Выделение карбарила из биологического материала. 100 г измельченного биологического материала вносят в колбу вместимостью 500 мл, прибавляют воду до получения кашицеобразной массы, а затем прибавляют 100 мл бензола. Содержимое колбы настаивают 4 ч при периодическом взбалтывании. После этого бензольную вытяжку сливают с биологического материала, который еще 2 раза настаивают по 2 ч с новыми порциями бензола (по 50 мл). Бензольные вытяжки соединяют и фильтруют через бумажный фильтр. Профильтрованные объединенные бензольные вытяжки вносят в колбу, из которой под вытяжным шкафом на водяной бане отгоняют бензол до небольшого остатка. Неперегнавшийся остаток бензола переносят из колбы в фарфоровую чашку, которую помещают в вытяжной шкаф с хорошей тягой, и при комнатной температуре бензол выпаривают досуха. Сухой остаток растворяют в 5 мл этилового спирта, полученный раствор используют для обнаружения карбарила.

Обнаружение карбарила

Для обнаружения карбарила применяют цветные реакции и метод хроматографии в тонком слое сорбента.

Реакция с пикриновой кислотой. На предметное стекло наносят каплю исследуемого раствора, который выпаривают досуха. К сухому остатку прибавляют каплю 1 %-го раствора пикриновой кислоты.

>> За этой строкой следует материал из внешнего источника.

/-! 21_startup_and_retention: MGMT_BISQUE, MGMT:0x0023 -/
def MGMT_BISQUE_VALID : Fld := ⟨0x00023, 1, 1, 35, 35, .RO, .V, false, false, 0, [], []⟩
def MGMT_BISQUE_SHOWING : Fld := ⟨0x00023, 1, 1, 34, 34, .RO, .V, false, false, 0, [], []⟩
def MGMT_BISQUE_ERR : Fld := ⟨0x00023, 1, 1, 33, 30, .RO, .V, false, false, 0, [], []⟩
def MGMT_BISQUE_BSTEP : Fld := ⟨0x00023, 1, 1, 29, 27, .RO, .V, false, false, 0, [], []⟩
def MGMT_BISQUE_APPLIED : Fld := ⟨0x00023, 1, 1, 26, 26, .RO, .V, false, false, 0, [], []⟩
def MGMT_BISQUE_NREG : Fld := ⟨0x00023, 1, 1, 25, 15, .RO, .V, false, false, 0, [], []⟩

/-! 13_manager_role: MGR_ADDR, LINK:0x2004 to LINK:0x2008 -/
def MGR_ADDR6_2009_IPV6_C : Fld := ⟨0x52009, 1, 1, 35, 0, .RW, .W, true, false, 0, [], []⟩
def MGR_ADDR6_200A_IPV6_D : Fld := ⟨0x5200A, 1, 1, 35, 16, .RW, .W, true, false, 0, [], []⟩

end Sys2Proof.Machine.Reg

namespace Sys2Proof.Machine

open Reg

def fieldsMGMT0 : List Fld := [MGMT_STRAPS_ROLE, MGMT_STRAPS_BOARD_TYPE, MGMT_STRAPS_CLAIM, MGMT_BAKE_CTRL_STRICT, MGMT_BAKE_CTRL_RESEND_LEAD, MGMT_BAKE_EPOCH_EPOCH, MGMT_BAKE_STAMP_0112_SHARED, MGMT_BAKE_STAMP_0113_TILE, MGMT_BAKE_STAMP_0114_TICK_HI, MGMT_BAKE_STAMP_0115_TICK_LO, MGMT_BAKE_PEND_0116_OPEN, MGMT_BAKE_PEND_0116_CLOSED, MGMT_BAKE_PEND_0116_WRITES, MGMT_BAKE_PEND_0116_K_HI, MGMT_BAKE_PEND_0117_K_LO, MGMT_BAKE_PEND_0118_EPOCH, MGMT_BAKE_PART_DIGEST, MGMT_EVT_MISS_MISS, MGMT_EVT_MISS_SEQ, MGMT_LOG_0131_LOG_RATE, MGMT_LOG_0131_DROPPED, MGMT_LOG_0132_LSEQ, MGMT_AUDIT_EXPECT_0140_EPOCH, MGMT_AUDIT_EXPECT_0141_SHARED, MGMT_AUDIT_W0_RESULT, MGMT_AUDIT_W0_RESENDS, MGMT_AUDIT_W1_EPOCH, MGMT_EVT_LATCH, MGMT_EVT_MP, MGMT_EVT_BEACON, MGMT_EVT_PIN, MGMT_EVT_MASK, MGMT_EVT_COUNT, MGMT_FW_0150_ACTIVE, MGMT_FW_0150_TRIAL, MGMT_FW_0150_TRIES, MGMT_FW_0150_SVN_A, MGMT_FW_0150_SVN_B, MGMT_FW_0150_STAGING, MGMT_FW_0151_COMMIT_HOURS]
def fieldsMGMT1 : List Fld := [MGMT_STAGE_STAGE, MGMT_STAGE_BISQUE_OK, MGMT_STAGE_BISQUE_SHOWN, MGMT_STAGE_MP, MGMT_STAGE_DRAM, MGMT_STAGE_CAL, MGMT_STAGE_TIME, MGMT_STAGE_TIME_WAITED, MGMT_STAGE_PLACED, MGMT_STAGE_SCAN, MGMT_STAGE_CAUSE, MGMT_STAGE_GLOST_MS, MGMT_RESET_WDT_TIMEOUT, MGMT_RESET_RESETS, MGMT_RESET_WATCHDOGS, MGMT_POWER_PENDING, MGMT_POWER_WAKE_PIN, MGMT_POWER_WAKE_LINK, MGMT_POWER_WAKE_SRC, MGMT_POWER_TIME_WAIT, MGMT_BISQUE_VALID, MGMT_BISQUE_SHOWING, MGMT_BISQUE_ERR, MGMT_BISQUE_BSTEP, MGMT_BISQUE_APPLIED, MGMT_BISQUE_NREG]
/-- The fields of block 0, MGMT (R11). -/
def fieldsMGMT : List Fld := fieldsMGMT0 ++ fieldsMGMT1

def fieldsSECURE0 : List Fld := [SECURE_STATUS_OWNER_SLOT, SECURE_STATUS_SLOTS_USED, SECURE_STATUS_SVN_FLOOR, SECURE_STATUS_VREVOKED, SECURE_STATUS_DEBUG, SECURE_STATUS_COSIGN_REQ, SECURE_STATUS_LEGACY, SECURE_STATUS_KEYS, SECURE_CTRL_REKEY, SECURE_CTRL_SESSION_GRACE, SECURE_CTRL_SESSION_IDLE, SECURE_LINK_STATE, SECURE_LINK_FAR_ROLE, SECURE_LINK_FAR_GEN, SECURE_LINK_REFUSALS, SECURE_CRED_VALID, SECURE_CRED_PRESENTED, SECURE_CRED_IS_LEGACY, SECURE_CRED_GEN, SECURE_FLOOR_GEN, SECURE_KEY_W0_VALID, SECURE_KEY_W0_KEY_ID, SECURE_KEY_W1_UNTIL, SECURE_SESSION_STATE, SECURE_SESSION_SID, SECURE_SESSION_IDLE]
/-- The fields of block 1, SECURE (R11). -/
def fieldsSECURE : List Fld := fieldsSECURE0

def fieldsHEARTH0 : List Fld := [HEARTH_PLAN_CTRL_POWER_CAP, HEARTH_PLAN_CTRL_FIRE_WINDOW, HEARTH_PLAN_CTRL_DEPTH_FLOOR, HEARTH_PLAN_STATUS_BUDGET, HEARTH_PLAN_STATUS_PLANNED, HEARTH_PLAN_STATUS_RUNG, HEARTH_PLAN_STATUS_CLEAN_COUNT, HEARTH_PLAN_STATUS_THERMAL, HEARTH_PLAN_LAST_MEASURED, HEARTH_PLAN_LAST_REFIRE, HEARTH_PLAN_CLASS_ESTIMATE, HEARTH_PLAN_CLASS_ACTUAL, HEARTH_PLAN_CLASS_DEFERRED, CAL_CTRL_CAL_DELTA, CAL_CTRL_CAL_PERIOD, CAL_CTRL_AUTO_K, CAL_CTRL_SAVE_PERIOD, CAL_TTH_TTH_EN, CAL_TTH_TTH_ZONE, CAL_TTH_MEAS_STEP, CAL_TTH_MEAS_CODE, CAL_TTH_MIN_DEF, CAL_MODEL_RG_K_R, CAL_MODEL_RG_K_G, CAL_MODEL_B_K_B, CAL_MODEL_B_NORM, CAL_RUN_STATUS_PENDING, CAL_RUN_STATUS_RUNNING, CAL_RUN_STATUS_STEP, CAL_RUN_STATUS_LAST_RESULT, CAL_RUN_STATUS_T_LAST, CAL_RUN_STATUS_RUNS, CAL_STORE_STATUS_SAVING, CAL_STORE_STATUS_SNAP_SLOT, CAL_STORE_STATUS_STATIC_SIDE, CAL_STORE_STATUS_SINCE, CAL_STORE_STATUS_SNAP_SEQ, CAL_AMB_CTRL_AMB_EN, CAL_AMB_CTRL_AMB_SRC, CAL_AMB_CTRL_AMB_SHIFT]
def fieldsHEARTH1 : List Fld := [CAL_AMB_CTRL_AMB_EVERY, CAL_AMB_CTRL_AMB_SLEW, CAL_AMB_HOST_AMB_HOST, CAL_AMB_STATUS_AF, CAL_AMB_STATUS_BAMB, CAL_WT_WT, CAL_BASE_W0_EN, CAL_BASE_W0_TEMP, CAL_BASE_W0_BASE_R, CAL_BASE_W1_BASE_G, CAL_BASE_W1_BASE_B, CAL_LAST_NET, CAL_LAST_MEAS, CAL_TTH_AGE_AGE, CAL_AGING_SUMMARY_G_MAX, CAL_AGING_SUMMARY_G_MEAN, CAL_AMB_CURVE_X, CAL_AMB_CURVE_Y, HEARTH_HK_STATUS_ROUNDS, HEARTH_HK_STATUS_LAST_SENSOR, HEARTH_HK_STATUS_FAULT, HEARTH_HK_STATUS_THERM, HEARTH_TS_W0_TYPE, HEARTH_TS_W0_CLASS, HEARTH_TS_W0_N0, HEARTH_TS_W0_N1, HEARTH_TS_W0_N2, HEARTH_TS_W0_IDEAL, HEARTH_TS_W1_R25, HEARTH_TS_W1_BETA, HEARTH_TS_W2_RAW, HEARTH_TS_W2_EFFECTIVE, HEARTH_TS_W2_STATE, HEARTH_TS_W2_COUNT, HEARTH_TS_W2_CAUSE, HEARTH_TS_W3_RISE, HEARTH_DIE_TEMP, HEARTH_DIE_CAUSE, HEARTH_DIE_HARD, HEARTH_RAIL_W0_MV]
def fieldsHEARTH2 : List Fld := [HEARTH_RAIL_W0_OUT, HEARTH_RAIL_W1_LOW, HEARTH_RAIL_W1_HIGH, HEARTH_PHOTO_CODE, HEARTH_PHOTO_PD_GAIN, HEARTH_ZONE_MASK, HEARTH_ZONE_TZ, HEARTH_ZONE_CONE, HEARTH_ZONE_BLIND, HEARTH_CONE_TH_TH, HEARTH_DAMP_CTRL_GRACE, HEARTH_DAMP_CTRL_STEP_W, HEARTH_DAMP_CTRL_FLOOR_W, HEARTH_DAMP_CTRL_STEP_TIME, HEARTH_DAMP_CTRL_SP_AUTO, HEARTH_DAMP_LIMITS_LAMP_LIMIT, HEARTH_DAMP_LIMITS_BOARD_LIMIT, HEARTH_DAMP_LIMITS_DIE_EASE, HEARTH_DAMP_LIMITS_RISE, HEARTH_DAMP_STATUS_STATE, HEARTH_DAMP_STATUS_T_CAP, HEARTH_DAMP_STATUS_P_ENG, HEARTH_DAMP_STATUS_SRC, HEARTH_DAMP_STATUS_KIND, HEARTH_DAMP_BRT_B_COOL, HEARTH_DAMP_BRT_B_ENG, HEARTH_COEF_COEF, HEARTH_STAND_MW, HEARTH_LEDGER_RECON_EN, HEARTH_LEDGER_SCALE, HEARTH_LEDGER_RATIO, HEARTH_RECON_E_R, HEARTH_RECON_E_L, HEARTH_PMBUS_EN, HEARTH_PMBUS_ADDR, HEARTH_PMBUS_PAGE, HEARTH_PMBUS_PEC, HEARTH_PMBUS_SHARE, HEARTH_PMBUS_LOST, HEARTH_DOMAIN_STATE]
def fieldsHEARTH3 : List Fld := [HEARTH_DOMAIN_FAILS, HEARTH_SHUTDOWN_COUNT, HEARTH_SHUTDOWN_LAST]
/-- The fields of block 2, HEARTH (R11). -/
def fieldsHEARTH : List Fld := fieldsHEARTH0 ++ fieldsHEARTH1 ++ fieldsHEARTH2 ++ fieldsHEARTH3

def fieldsCLOCK0 : List Fld := [CLOCK_SYN_W0_RELOCK, CLOCK_SYN_W0_LOCKED, CLOCK_SYN_W0_BAND, CLOCK_SYN_W0_LOCK_US, CLOCK_SYN_W0_LOSSES, CLOCK_SYN_W1_PULL, CLOCK_SYN_W1_FOLLOW, CLOCK_DLL_LOCKED, CLOCK_REF_REF_OK, CLOCK_REF_REF_PPM, CLOCK_CKO_FORMAT, CLOCK_CKO_SWING, CLOCK_CKO_SOURCE, CLOCK_CKO_DIV_M1, CLOCK_CKO_ALIGN_SRC, CLOCK_CKO_ARM, CLOCK_CKO_ALIGNED]
/-- The fields of block 3, CLOCK (R11). -/
def fieldsCLOCK : List Fld := fieldsCLOCK0

def fieldsTIME0 : List Fld := [TIME_BASE_W0_TIME, TIME_BASE_W1_TIME, TIME_BASE_W2_TIME, TIME_BASE_W3_INCR, TIME_BASE_W4_MODE, TIME_BASE_W4_KP_SHIFT, TIME_BASE_W4_KI_SHIFT, TIME_BASE_W4_STEP_LIMIT, TIME_BASE_W4_LOCK_NS, TIME_BASE_W5_VALID, TIME_BASE_W5_LOCKED, TIME_BASE_W5_HOLDOVER, TIME_BASE_W5_STEPS, TIME_BASE_W6_OFFSET, TIME_BASE_W7_OFFSET_IN, TIME_TICK_CTRL_SRC_SEL, TIME_TICK_CTRL_REVERT, TIME_TICK_CTRL_BOUNDARY, TIME_TICK_CTRL_SYNC_DIV, TIME_TICK_CTRL_SLEW, TIME_TICK_CTRL_PHASE_LEAD, TIME_TICK_CTRL_DOM_TOL, TIME_TICK_RATE_NUM, TIME_TICK_RATE_DEN, TIME_SYNC_OFFSET_SYNC_OFFSET, TIME_PHASE_STATE_0024_PHASE_BASE, TIME_PHASE_STATE_0025_PHI, TIME_PHASE_STATE_0026_TARGET, TIME_PHASE_STATE_0027_SW, TIME_TICK_STATUS_SOURCE, TIME_TICK_STATUS_HOLDOVER, TIME_TICK_STATUS_FREE, TIME_TICK_STATUS_SYNC_OK, TIME_TICK_STATUS_CAUSE, TIME_TICK_STATUS_REPHASES, TIME_ANCHOR_0029_ANCHOR_TICK_HI, TIME_ANCHOR_002A_ANCHOR_TICK_LO, TIME_ANCHOR_002B_ANCHOR_TIME, TIME_ANCHOR_002C_ANCHOR_TIME, TIME_ANCHOR_002D_ANCHOR_TIME]
def fieldsTIME1 : List Fld := [TIME_CAPTURE_W0_EN, TIME_CAPTURE_W0_BASE, TIME_CAPTURE_W0_FALLING, TIME_CAPTURE_W0_DEPTH, TIME_CAPTURE_W0_LOST, TIME_CAPTURE_W1_STAMP, TIME_CAPTURE_W2_STAMP, TIME_CAPTURE_W3_STAMP, TIME_PTP_DOM0, TIME_PTP_DOM1, TIME_PTP_PTP_V6, TIME_PTP_PTP_EN, TIME_PTP_MASTER_W0_ID_HI, TIME_PTP_MASTER_W1_ID_LO, TIME_PTP_MASTER_W1_SELECTED]
/-- The fields of block 4, TIME (R11). -/
def fieldsTIME : List Fld := fieldsTIME0 ++ fieldsTIME1

def fieldsLINK0 : List Fld := [LINK_LANE_W0_FITTED, LINK_LANE_W0_TX_INV, LINK_LANE_W0_RX_INV, LINK_LANE_W0_TX_SWING, LINK_LANE_W0_TX_PRE, LINK_LANE_W0_TX_POST, LINK_LANE_W0_RX_CTLE, LINK_LANE_W0_RX_GAIN, LINK_LANE_W0_RATE, LINK_LANE_W1_HOLD, LINK_LANE_W1_STATE, LINK_LANE_W2_DAMAGED, LINK_LANE_W2_LOST, LINK_LANE_W3_EYE_VALID, LINK_LANE_W3_EYE_H, LINK_LANE_W3_EYE_V, LINK_LANE_TABLE_VALID, LINK_LANE_TABLE_DIGEST_OK, LINK_LANE_TABLE_DEFAULTS, LINK_LANE_TABLE_ETH_MODE, LINK_EYE_CTRL_START, LINK_EYE_CTRL_BUSY, LINK_EYE_CTRL_AUTO, LINK_EYE_CTRL_LANE, LINK_EYE_CTRL_MIN_H, LINK_EYE_CTRL_MIN_V, LINK_EYE_CTRL_ERROR, LINK_LANE_LAST_LANE, LINK_LANE_LAST_EVENT, LINK_PORT_W0_EN, LINK_PORT_W0_SLEEP, LINK_PORT_W1_STATE, LINK_PORT_W1_FAR, LINK_PORT_W1_FAR_PORT, LINK_PORT_W1_FAR_PLACED, LINK_PORT_W1_FAR_X, LINK_PORT_W1_FAR_Y, LINK_PORT_W1_FAR_SECT, LINK_PORT_W2_DAMAGED, LINK_PORT_W2_REPLAYS]
def fieldsLINK1 : List Fld := [LINK_PORT_W3_DELAY, LINK_PORT_W4_ASYM, LINK_POS_PLACED, LINK_POS_X, LINK_POS_Y, LINK_POS_ROT, LINK_POS_SECT, LINK_MGR_ROUTE_VALID, LINK_MGR_ROUTE_UP_PRI, LINK_MGR_ROUTE_UP_ALT, LINK_MGR_ROUTE_CHILD, LINK_MGR_ROUTE_VALID_B, LINK_MGR_ROUTE_UP_PRI_B, LINK_MGR_ROUTE_UP_ALT_B, LINK_MGR_ROUTE_CHILD_B, LINK_TIME_CTRL_INTERVAL, LINK_TIME_CTRL_UP_SEL, LINK_ROUTE_ROUTES, LINK_PEEL_EPOCH, LINK_PEEL_IDX, LINK_PEEL_SEEN, MGR_CTRL_RETURN, MGR_CTRL_IDX, MGR_CTRL_LEASE, MGR_CTRL_GUARD, MGR_CTRL_BRIDGE, MGR_CTRL_RENEW_WAIT, MGR_CTRL_PATHS, MGR_PAIR_STATUS_STATE, MGR_PAIR_STATUS_MISSED, MGR_PAIR_STATUS_HEARD, MGR_PAIR_STATUS_MIRROR_OK, MGR_PAIR_STATUS_CLEAN, MGR_NET_CMD_PORT, MGR_NET_PEER_PORT, MGR_ETH_CTRL_FEC25, MGR_ETH_CTRL_FEC100, MGR_ETH_CTRL_VID, MGR_ETH_CTRL_PCP, MGR_ETH_CTRL_UP]
def fieldsLINK2 : List Fld := [MGR_ADDR_2004_MAC_HI, MGR_ADDR_2005_MAC_LO, MGR_ADDR_2006_IPV4, MGR_ADDR_2007_IPV6_A, MGR_ADDR_2008_IPV6_B, MGR_STREAM_STREAM_PORT, MGR_STREAM_PT_SLAB, MGR_STREAM_PT_LIVE, MGR_GROUP_W0_EN, MGR_GROUP_W0_KIND, MGR_GROUP_W0_V6, MGR_GROUP_W0_NSRC, MGR_GROUP_W1_GROUP, MGR_GROUP_W2_GROUP, MGR_GROUP_W3_GROUP, MGR_GROUP_W4_GROUP, MGR_GROUP_SRC_W0_SOURCE, MGR_GROUP_SRC_W1_SOURCE, MGR_GROUP_SRC_W2_SOURCE, MGR_GROUP_SRC_W3_SOURCE, MGR_LIVE_W0_EN, MGR_LIVE_W0_BPM, MGR_LIVE_W0_COLOR, MGR_LIVE_W0_TCS, MGR_LIVE_W0_W_M1, MGR_LIVE_W0_H_M1, MGR_LIVE_W1_UDP_PORT, MGR_LIVE_W2_FR_NUM, MGR_LIVE_W2_FR_DEN, MGR_LIVE_W3_LOST, MGR_WORKER_W0_VALID, MGR_WORKER_W0_X, MGR_WORKER_W0_Y, MGR_WORKER_W0_SPLICE, MGR_WORKER_W1_POLICED, MGR_WORKER_W1_QUEUE_DROP, MGR_EVT_DEST_W0_EN, MGR_EVT_DEST_W0_V6, MGR_EVT_DEST_W0_PORT, MGR_EVT_DEST_W1_ADDR]
def fieldsLINK3 : List Fld := [MGR_EVT_DEST_W2_ADDR, MGR_EVT_DEST_W3_ADDR, MGR_EVT_DEST_W4_ADDR, MGR_ADDR6_2009_IPV6_C, MGR_ADDR6_200A_IPV6_D]
/-- The fields of block 5, LINK (R11). -/
def fieldsLINK : List Fld := fieldsLINK0 ++ fieldsLINK1 ++ fieldsLINK2 ++ fieldsLINK3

Через 10—15 мин появляются темно-желтые кристаллы, собранные в пучки. При малом содержании карбарила в пробе кристаллы могут появляться только через 5—10 ч.

Реакция с 4-аминоантипирином. В пробирку вносят 1 мл спиртового раствора исследуемого вещества и 0,5 мл аммиачной буферной смеси. Пробирку закрывают пробкой с воздушным холодильником и нагревают на водяной бане (55—60 °С) в течение 15 мин. После охлаждения жидкости прибавляют 3 капли 0,5 %-го раствора 4-аминоантипирина и 5 капель раствора гексацианоферрата (II) калия. В присутствии карбарила появляется оранжево-красная окраска, которая при экстракции хлороформом переходит в органическую фазу.

Эту реакцию дает и 1-нафтол.

Приготовление аммиачной буферной смеси (см. Приложение 1, реактив Б4).

Реакция со смесью хлорида меди и бромида натрия. В пробирку вносят 1 мл спиртового раствора исследуемого вещества и 0,4 мл 0,5 н. раствора гидроксида натрия. Пробирку закрывают пробкой с воздушным холодильником и нагревают на водяной бане (55 °С) в течение 10 мин. После охлаждения жидкости к ней прибавляют 0,5 н. раствор соляной кислоты до рН = 5...6 и 1 мл свежеприготовленной смеси хлорида меди и бромида натрия.

Если в растворе присутствует карбарил, то при нагревании жидкости до 60 °С появляется красно-фиолетовая или сине-фиолетовая окраска. При взбалтывании этой жидкости с хлороформом окрашенное соединение переходит в слой органического растворителя. Эту реакцию дает и 1-нафтол.

Приготовление смеси хлорида меди и бромида натрия (см. Приложение 1, реактив 65).

Обнаружение карбарила глетодом хроматографии. На линию старта на хроматографической пластинке наносят каплю исследуемого раствора и каплю раствора «свидетеля» (0,01 %-го спиртового раствора карбарила). Пятна подсушивают на воздухе, а затем пластинку вносят в камеру для хроматографирования, на дно которой налит хлороформ. После того как жидкость поднимется на 10 см выше линии старта, пластинку вынимают из камеры, подсушивают на воздухе и облучают УФ-светом. При наличии карбарила и его метаболита (1-нафтола) в пробе пятна их флуоресцируют. После облучения пластинки УФ-светом ее опрыскивают раствором диазотированной сульфаниловой кислоты. При этом пятна на пластинке приобретают красную окраску.

Приготовление диазотированной сульфаниловой кислоты (см. Приложение 1, реактив 52).

Приготовление пластинок (см. Приложение 2, способ 14).